Low biomass means a small number of microorganisms live in the microbiome, both because of the much smaller surface area of the eye and the unique environmental characteristics, such as tears, that the ocular surface encounters.

The process to decode a microbiome has three steps: gathering a sample, performing whole-genome sequencing on the sample — which creates a DNA “fingerprint” of each microorganism — and then comparing those DNA sequences to a database of known sequences to identify which microorganisms are present. At each step, contamination can creep in and cause results to be inaccurate. The consortium’s goals are both to standardize and to optimize the methodology.

First, a standardized method to collect samples from the ocular surface needs to be developed, explains Karakus. The researchers will need to decide which location to swab on the eye, which swab to use, how much pressure to apply and how to prepare the patient for collecting the sample.

Performing the genome sequencing involves numerous steps, each of which must be optimized to minimize opportunities for contamination and maximize the yield of the sample.
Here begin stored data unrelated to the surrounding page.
theorem Kept.trans {s t u : State} (h : Kept s t) (g : Kept t u) : Kept s u := by
  refine ⟨g.1.trans h.1, fun n => ?_⟩
  rcases h.2 n with ⟨a1, a2, a3⟩ | a <;> rcases g.2 n with ⟨b1, b2, b3⟩ | b
  · exact .inl ⟨b1.trans a1, fun k => (b2 k).trans (a2 k), fun j => (b3 j).trans (a3 j)⟩
  · right
    unfold DrainEnded at b ⊢
    simp only [a1, a2, a3, restState_congr (path_of_bench h.1) a2] at b
    exact b
  · right
    unfold DrainEnded at a ⊢
    simp only [b1, b2, b3]
    exact a
  · exact absurd b.1 (not_draining_of_ended a)

/-- R13: the completion test succeeds. -/
theorem testDrain_of_complete {n : NestId} {s : State} (h : drainComplete s n = true) : testDrain n s = drainEnd n s :=
  if_pos h

/-- R13: the completion test fails. -/
theorem testDrain_of_incomplete {n : NestId} {s : State} (h : drainComplete s n = false) : testDrain n s = s := by
  unfold testDrain; rw [h]; rfl

theorem testDrain_kept (n : NestId) (s : State) : Kept s (testDrain n s) := by
  refine ⟨testDrain_bench n s, fun m => ?_⟩
  unfold testDrain
  split
  · rename_i h
    by_cases e : n = m
    · subst e; exact .inr (drainEnd_ended h)
    · exact .inl (nestKept_of_ofNest (drainEnd_ofNest e s))
  · exact .inl (nestKept_refl m s)

theorem freeContext_kept (n : NestId) (s : State) : Kept s (freeContext n s) :=
  ((kept_of_plant (modPrompt_plant s n Prompt.free)).trans (testDrain_kept n _)).trans
    (kept_of_plant (takeHeads_plant decideCheck_plant n _))

theorem loadShowResult_kept (n : NestId) (k : PromptStep) (r : LinkResult) (s : State) :
    Kept s (loadShowResult n k r s) := by
  unfold loadShowResult
  split
  · apply kept_of_plant; split <;> simp
  · dsimp only
    refine (kept_of_plant (returnOutcome_plant n { verdict := .sourceFault, detail := detailLink r } s)).trans ?_
    split
    · exact kept_of_plant (enterClearing_plant n _)
    · exact freeContext_kept n _

theorem stepResult_kept (n : NestId) (q : BitVec 8) (k : PromptStep) (r : LinkResult) (s : State) :
    Kept s (stepResult n q k r s) := by
  unfold stepResult
  dsimp only
  repeat' split
  all_goals first
    | exact freeContext_kept n s
    | exact kept_of_plant (enterClearing_plant n s)
    | exact loadShowResult_kept n k r s
    | exact kept_refl s

theorem withdrawPrompt_kept (n : NestId) (s : State) : Kept s (withdrawPrompt n s) := by
  unfold withdrawPrompt
  split
  all_goals first
    | exact freeContext_kept n s
    | exact kept_of_plant (enterClearing_plant n s)
    | exact kept_of_plant (modPrompt_plant s n _)
    | exact kept_refl s

theorem drainPrompt_kept (n : NestId) (s : State) : Kept s (drainPrompt n s) :=
  (kept_of_plant (modPrompt_plant s n _)).trans (withdrawPrompt_kept n _)

theorem panelLost_kept (n : NestId) (d : NodeId) (s : State) : Kept s (panelLost n d s) := by
  unfold panelLost
  split
  · exact (kept_of_plant (by simp)).trans (freeContext_kept n _)
  · exact kept_refl s

theorem cancelPrompt_kept (c : CheckId) (x : CheckState) (s : State) : Kept s (cancelPrompt c x s) := by
  unfold cancelPrompt
  dsimp only
  split
  · exact kept_of_plant (modPrompt_plant ..)
  · exact withdrawPrompt_kept ..
  · exact kept_refl s

theorem answer_kept (q : Request) (r : LinkResult) (w : Word) (s : State) : Kept s (answer q r w s) := by
  unfold answer
  split
  · exact kept_refl s
  · exact kept_of_plant (postEvent_plant ..)
  · exact kept_of_plant (queryResult_plant ..)
  · exact stepResult_kept ..

theorem answerFlight_kept (t : Transaction) (r : LinkResult) (w : Word) (s : State) :
    Kept s (answerFlight t r w s) := by
  unfold answerFlight
  split
  · split
    · exact answer_kept ..
    · exact kept_refl s
    · exact kept_refl s
    · exact kept_refl s
  · exact answer_kept ..

theorem startTransaction_kept {s t : State} (h : startTransaction s = some t) : Kept s t := by
  unfold startTransaction at h
  split at h
  · cases h
  · split at h
    · dsimp only at h
      split at h <;> cases h
      · exact kept_of_plant (by simp)
      · exact ((kept_of_plant (by simp)).trans (answer_kept ..)).trans (kept_of_plant (clearPending_plant ..))
    · cases h

end Sys2Proof.Machine
end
The researchers will test different liquids to preserve samples, different extraction and sequencing platforms and different ways to conduct the sequencing.
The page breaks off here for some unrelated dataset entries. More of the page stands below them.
-- ==== Sys2Proof/Laws/Memory.lean ====
section
/-!
SUPPORT. What the memory and shadow operations do: the canonical form is kept, a read after a write, and whole words.
-/
namespace Sys2Proof.Machine

/-! ### Canonical form -/

theorem Sparse.wf_weaken {w hi lo lo' : Nat} {m : List (Nat × BitVec w)} (h : lo' ≤ lo)
    (hm : Sparse.wf hi lo m = true) : Sparse.wf hi lo' m = true := by
  cases m with
  | nil => rfl
  | cons c r =>
    simp only [Sparse.wf, Bool.and_eq_true, decide_eq_true_eq] at hm ⊢
    exact ⟨⟨⟨Nat.le_trans h hm.1.1.1, hm.1.1.2⟩, hm.1.2⟩, hm.2⟩

theorem Sparse.wf_write {w hi lo : Nat} {m : List (Nat × BitVec w)} {a : Nat} {v : BitVec w}
    (hm : Sparse.wf hi lo m = true) (hlo : lo ≤ a) (hhi : a < hi) :
    Sparse.wf hi lo (Sparse.write m a v) = true := by
  induction m generalizing lo with
  | nil =>
    unfold Sparse.write
    split
    · rfl
    · simp only [Sparse.wf, Bool.and_eq_true, decide_eq_true_eq]
      exact ⟨⟨⟨hlo, hhi⟩, by assumption⟩, trivial⟩
  | cons c r ih =>
    obtain ⟨k, x⟩ := c
    simp only [Sparse.wf, Bool.and_eq_true, decide_eq_true_eq] at hm
    obtain ⟨⟨⟨h1, h2⟩, h3⟩, h4⟩ := hm
    unfold Sparse.write
    split
    · split
      · simp only [Sparse.wf, Bool.and_eq_true, decide_eq_true_eq]
        exact ⟨⟨⟨h1, h2⟩, h3⟩, h4⟩
      · simp only [Sparse.wf, Bool.and_eq_true, decide_eq_true_eq]
        refine ⟨⟨⟨hlo, hhi⟩, by assumption⟩, ⟨⟨by omega, h2⟩, h3⟩, h4⟩
    · split
      · split
        · exact Sparse.wf_weaken (by omega) h4
        · simp only [Sparse.wf, Bool.and_eq_true, decide_eq_true_eq]
          subst_vars
          exact ⟨⟨⟨h1, h2⟩, by assumption⟩, h4⟩
      · simp only [Sparse.wf, Bool.and_eq_true, decide_eq_true_eq]
        exact ⟨⟨⟨h1, h2⟩, h3⟩, ih h4 (by omega)⟩

/-! ### Reads -/

theorem Sparse.read_below {w hi lo : Nat} {m : List (Nat × BitVec w)} {b : Nat}
    (hm : Sparse.wf hi lo m = true) (h : b < lo) : Sparse.read m b = 0 := by
  induction m generalizing lo with
  | nil => rfl
  | cons c r ih =>
    obtain ⟨k, x⟩ := c
    simp only [Sparse.wf, Bool.and_eq_true, decide_eq_true_eq] at hm
    obtain ⟨⟨⟨h1, h2⟩, h3⟩, h4⟩ := hm
    have : k ≠ b := by omega
    simp only [Sparse.read, this, if_false]
    exact ih h4 (by omega)

/-- A read of another key is not changed, whatever the form of the list. -/
theorem Sparse.read_write_ne {w : Nat} (m : List (Nat × BitVec w)) (a b : Nat) (v : BitVec w) (h : b ≠ a) :
    Sparse.read (Sparse.write m a v) b = Sparse.read m b := by
  induction m with
  | nil =>
    unfold Sparse.write
    split
    · rfl
    · simp only [Sparse.read, h.symm, if_false]
  | cons c r ih =>
    obtain ⟨k, x⟩ := c
    unfold Sparse.write
    split
    · split
      · rfl
      · simp [Sparse.read, h.symm]
    · split
      · subst_vars
        split <;> simp [Sparse.read, h.symm]
      · simp only [Sparse.read]
        split
        · rfl
        · exact ih

/-- A read of the written key gives the value written. -/
theorem Sparse.read_write_eq {w hi lo : Nat} {m : List (Nat × BitVec w)} {a : Nat} {v : BitVec w}
    (hm : Sparse.wf hi lo m = true) : Sparse.read (Sparse.write m a v) a = v := by
  induction m generalizing lo with
  | nil =>
    unfold Sparse.write
    split
    · rename_i hv
      exact hv.symm
    · simp only [Sparse.read, if_true]
  | cons c r ih =>
    obtain ⟨k, x⟩ := c
    have hw := hm
    simp only [Sparse.wf, Bool.and_eq_true, decide_eq_true_eq] at hm
    obtain ⟨⟨⟨h1, h2⟩, h3⟩, h4⟩ := hm
    unfold Sparse.write
    split
    · rename_i hlt
      split
      · rename_i hv
        subst hv
        have hne : k ≠ a := by omega
        simp only [Sparse.read, hne, if_false]
        exact Sparse.read_below h4 (by omega)
      · simp [Sparse.read]
    · split
      · rename_i hak
        subst hak
        split
        · rename_i hv
          subst hv
          exact Sparse.read_below h4 (by omega)
        · simp [Sparse.read]
      · rename_i hne
        have : k ≠ a := fun e => hne e.symm
        simp only [Sparse.read, this, if_false]
        exact ih h4

/-! ### Bytes and words of memory -/

theorem byteAddress_lt (w i : Nat) (h : i < 4) : byteAddress w i < memorySize := by
  unfold byteAddress memorySize
  have := Nat.mod_lt w (show 4194304 > 0 by omega)
  omega

theorem writeLane_wf {m : List Host.Cell} (lanes : BitVec 4) (v : Word) (w i : Nat) (h : i < 4)
    (hm : Memory.wf m = true) : Memory.wf (writeLane lanes v w i m) = true := by
  unfold writeLane
  split
  · exact Sparse.wf_write hm (Nat.zero_le _) (byteAddress_lt w i h)
  · exact hm

theorem writeLanes_wf {m : List Host.Cell} (w : Nat) (lanes : BitVec 4) (v : Word) (hm : Memory.wf m = true) :
    Memory.wf (writeLanes m w lanes v) = true := by
  unfold writeLanes
  exact writeLane_wf _ _ _ _ (by omega) (writeLane_wf _ _ _ _ (by omega)
    (writeLane_wf _ _ _ _ (by omega) (writeLane_wf _ _ _ _ (by omega) hm)))

theorem writeWord_wf {m : List Host.Cell} (w : Nat) (v : Word) (hm : Memory.wf m = true) :
    Memory.wf (writeWord m w v) = true := writeLanes_wf w _ v hm

theorem writeWords_wf {m : List Host.Cell} (w : Nat) (l : List Word) (hm : Memory.wf m = true) :
    Memory.wf (writeWords m w l) = true := by
  induction l generalizing m w with
  | nil => exact hm
  | cons v r ih => exact ih (w + 1) (writeWord_wf w v hm)

/-- One lane: a byte that is not the lane's reads as before. -/
theorem readByte_writeLane_ne (m : List Host.Cell) (lanes : BitVec 4) (v : Word) (w i a : Nat)
    (h : a ≠ byteAddress w i) : readByte (writeLane lanes v w i m) a = readByte m a := by
  unfold writeLane readByte
  split
  · exact Sparse.read_write_ne m _ _ _ h
  · rfl

/-- One lane: the lane's byte reads as the value's byte if it is enabled, and as before otherwise. -/
theorem readByte_writeLane_eq {m : List Host.Cell} (lanes : BitVec 4) (v : Word) (w i : Nat)
    (hm : Memory.wf m = true) :
    readByte (writeLane lanes v w i m) (byteAddress w i)
      = if lanes.getLsbD i then byteOf v i else readByte m (byteAddress w i) := by
  unfold writeLane readByte
  split
  · exact Sparse.read_write_eq hm
  · rfl

/-- A byte outside the word reads as before. -/
theorem readByte_writeLanes_ne (m : List Host.Cell) (w : Nat) (lanes : BitVec 4) (v : Word) (a : Nat)
    (h : ∀ i, i < 4 → a ≠ byteAddress w i) : readByte (writeLanes m w lanes v) a = readByte m a := by
  unfold writeLanes
  rw [readByte_writeLane_ne _ _ _ _ _ _ (h 3 (by omega)), readByte_writeLane_ne _ _ _ _ _ _ (h 2 (by omega)),
    readByte_writeLane_ne _ _ _ _ _ _ (h 1 (by omega)), readByte_writeLane_ne _ _ _ _ _ _ (h 0 (by omega))]

theorem byteAddress_ne (w : Nat) {i j : Nat} (h : i ≠ j) : byteAddress w i ≠ byteAddress w j := by
  unfold byteAddress; omega

/-- Each byte of the word takes its enabled lane and keeps the others. -/
theorem readByte_writeLanes {m : List Host.Cell} (w : Nat) (lanes : BitVec 4) (v : Word) (i : Nat) (h : i < 4)
    (hm : Memory.wf m = true) :
    readByte (writeLanes m w lanes v) (byteAddress w i)
      = if lanes.getLsbD i then byteOf v i else readByte m (byteAddress w i) := by
  have h0 := writeLane_wf lanes v w 0 (by omega) hm
  have h1 := writeLane_wf lanes v w 1 (by omega) h0
  have h2 := writeLane_wf lanes v w 2 (by omega) h1
  have ne (j : Nat) (hj : i ≠ j) (x : List Host.Cell) :
      readByte (writeLane lanes v w j x) (byteAddress w i) = readByte x (byteAddress w i) :=
    readByte_writeLane_ne x lanes v w j _ (byteAddress_ne w hj)
  unfold writeLanes
  match i, h with
  | 0, _ => rw [ne 3 (by omega), ne 2 (by omega), ne 1 (by omega), readByte_writeLane_eq _ _ _ _ hm]
  | 1, _ => rw [ne 3 (by omega), ne 2 (by omega), readByte_writeLane_eq _ _ _ _ h0, ne 0 (by omega)]
  | 2, _ =>
    rw [ne 3 (by omega), readByte_writeLane_eq _ _ _ _ h1, ne 1 (by omega), ne 0 (by omega)]
  | 3, _ =>
    rw [readByte_writeLane_eq _ _ _ _ h2, ne 2 (by omega), ne 1 (by omega), ne 0 (by omega)]

/-- The four bytes of a word make the word. -/
theorem bytes_word (v : Word) : byteOf v 3 ++ byteOf v 2 ++ byteOf v 1 ++ byteOf v 0 = v := by
  ext i hi
  simp only [byteOf, BitVec.getElem_append, BitVec.getElem_extractLsb', BitVec.getLsbD]
  split
  · simp only [BitVec.getElem_eq_testBit_toNat]; congr 1; omega
  · split
    · simp only [BitVec.getElem_eq_testBit_toNat]; congr 1; omega
    · split <;> simp only [BitVec.getElem_eq_testBit_toNat] <;> congr 1 <;> omega

/-- A whole word reads back. -/
theorem readWord_writeWord {m : List Host.Cell} (w : Nat) (v : Word) (hm : Memory.wf m = true) :
    readWord (writeWord m w v) w = v := by
  have b (i : Nat) (h : i < 4) : readByte (writeLanes m w 0xF#4 v) (byteAddress w i) = byteOf v i := by
    rw [readByte_writeLanes w _ v i h hm]
    match i, h with
    | 0, _ | 1, _ | 2, _ | 3, _ => rfl
  unfold readWord writeWord
  rw [b 0 (by omega), b 1 (by omega), b 2 (by omega), b 3 (by omega)]
  exact bytes_word v

/-- Words with other numbers of the space read as before. -/
theorem readByte_writeWord_ne (m : List Host.Cell) (w : Nat) (v : Word) (a : Nat)
    (h : ∀ i, i < 4 → a ≠ byteAddress w i) : readByte (writeWord m w v) a = readByte m a :=
  readByte_writeLanes_ne m w _ v a h

/-- Bytes outside a run of words read as before. -/
theorem readByte_writeWords_ne (m : List Host.Cell) (w : Nat) (l : List Word) (a : Nat)
    (h : ∀ k, k < l.length → ∀ i, i < 4 → a ≠ byteAddress (w + k) i) :
    readByte (writeWords m w l) a = readByte m a := by
  induction l generalizing m w with
  | nil => rfl
  | cons v r ih =>
    unfold writeWords
    rw [ih (writeWord m w v) (w + 1) fun k hk i hi => by
      have := h (k + 1) (by simp only [List.length_cons]; omega) i hi
      rwa [show w + 1 + k = w + (k + 1) by omega]]
    exact readByte_writeWord_ne m w v a fun i hi => h 0 (by simp) i hi

/-- A word beside a run of words reads as before. -/
theorem readWord_writeWord_ne (m : List Host.Cell) (w x : Nat) (v : Word) (h : x % 4194304 ≠ w % 4194304) :
    readWord (writeWord m w v) x = readWord m x := by
  have ne (j i : Nat) (hj : j < 4) (hi : i < 4) : byteAddress x j ≠ byteAddress w i := by
    unfold byteAddress; omega
  unfold readWord
  rw [readByte_writeWord_ne m w v _ fun i hi => ne 0 i (by omega) hi,
    readByte_writeWord_ne m w v _ fun i hi => ne 1 i (by omega) hi,
    readByte_writeWord_ne m w v _ fun i hi => ne 2 i (by omega) hi,
    readByte_writeWord_ne m w v _ fun i hi => ne 3 i (by omega) hi]

theorem readWord_writeWords_ne (m : List Host.Cell) (w x : Nat) (l : List Word)
    (h : ∀ k, k < l.length → x % 4194304 ≠ (w + k) % 4194304) :
    readWord (writeWords m w l) x = readWord m x := by
  induction l generalizing m w with
  | nil => rfl
  | cons v r ih =>
    unfold writeWords
    rw [ih (writeWord m w v) (w + 1) fun k hk => by
      have := h (k + 1) (by simp only [List.length_cons]; omega)
      rwa [show w + 1 + k = w + (k + 1) by omega]]
    exact readWord_writeWord_ne m w x v (h 0 (by simp))

/-- A run of words reads back, word by word. -/
theorem readWord_writeWords {m : List Host.Cell} (w : Nat) (l : List Word) (k : Nat) (hk : k < l.length)
    (hl : l.length ≤ 4194304) (hm : Memory.wf m = true) : readWord (writeWords m w l) (w + k) = l[k] := by
  induction l generalizing m w k with
  | nil => exact absurd hk (Nat.not_lt_zero k)
  | cons v r ih =>
    simp only [List.length_cons] at hk hl
    unfold writeWords
    cases k with
    | zero =>
      rw [readWord_writeWords_ne _ _ _ _ fun j hj => by omega]
      exact readWord_writeWord w v hm
    | succ k =>
      rw [show w + (k + 1) = w + 1 + k by omega,
        ih (w + 1) k (by omega) (by omega) (writeWord_wf w v hm)]
      rfl

end Sys2Proof.Machine
end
Once accurate sequences have been gleaned from a good sample, the next step is to “read” the DNA to determine which organisms are there. To do this, the researchers will run the sequences through open source software, which will compare each sequence against a custom-built database containing the genomes of tens of thousands of bacteria, viruses and other microbes collected from public genome databases. The result will be a list of types of microorganisms present and their respective numbers.

Johns Hopkins is home to a world-renowned expert in this field, says Ensign.

“One of the reasons why I think we were funded by NEI (National Eye Institute) for this consortium is that we have Steven Salzberg, who helped develop the open source software we will use,” Ensign says. Salzberg’s lab also continuously annotates the genomes of microorganisms regularly uploaded by researchers around the world — increasing the software’s ability to identify a growing number of microorganisms.

“The goal is that by the end of a three-year period, we will have agreed upon ways of standardizing not only what types of specimens to collect, but what collection methods to use, what transfer fluid to use, how to store it, how to process it, how to do the sequence analysis,” says Ensign — all to achieve an accurate sample that the software can read to produce a census of what microorganisms are present in a healthy ocular surface microbiome.

“Once we know that our methods are sound and accurate, and standardized across researchers, then we’ll use this information to understand the pathogenesis — how different diseases arise and progress on the ocular surface,” says Karakus. “We need these specific answers to develop targeted treatments.”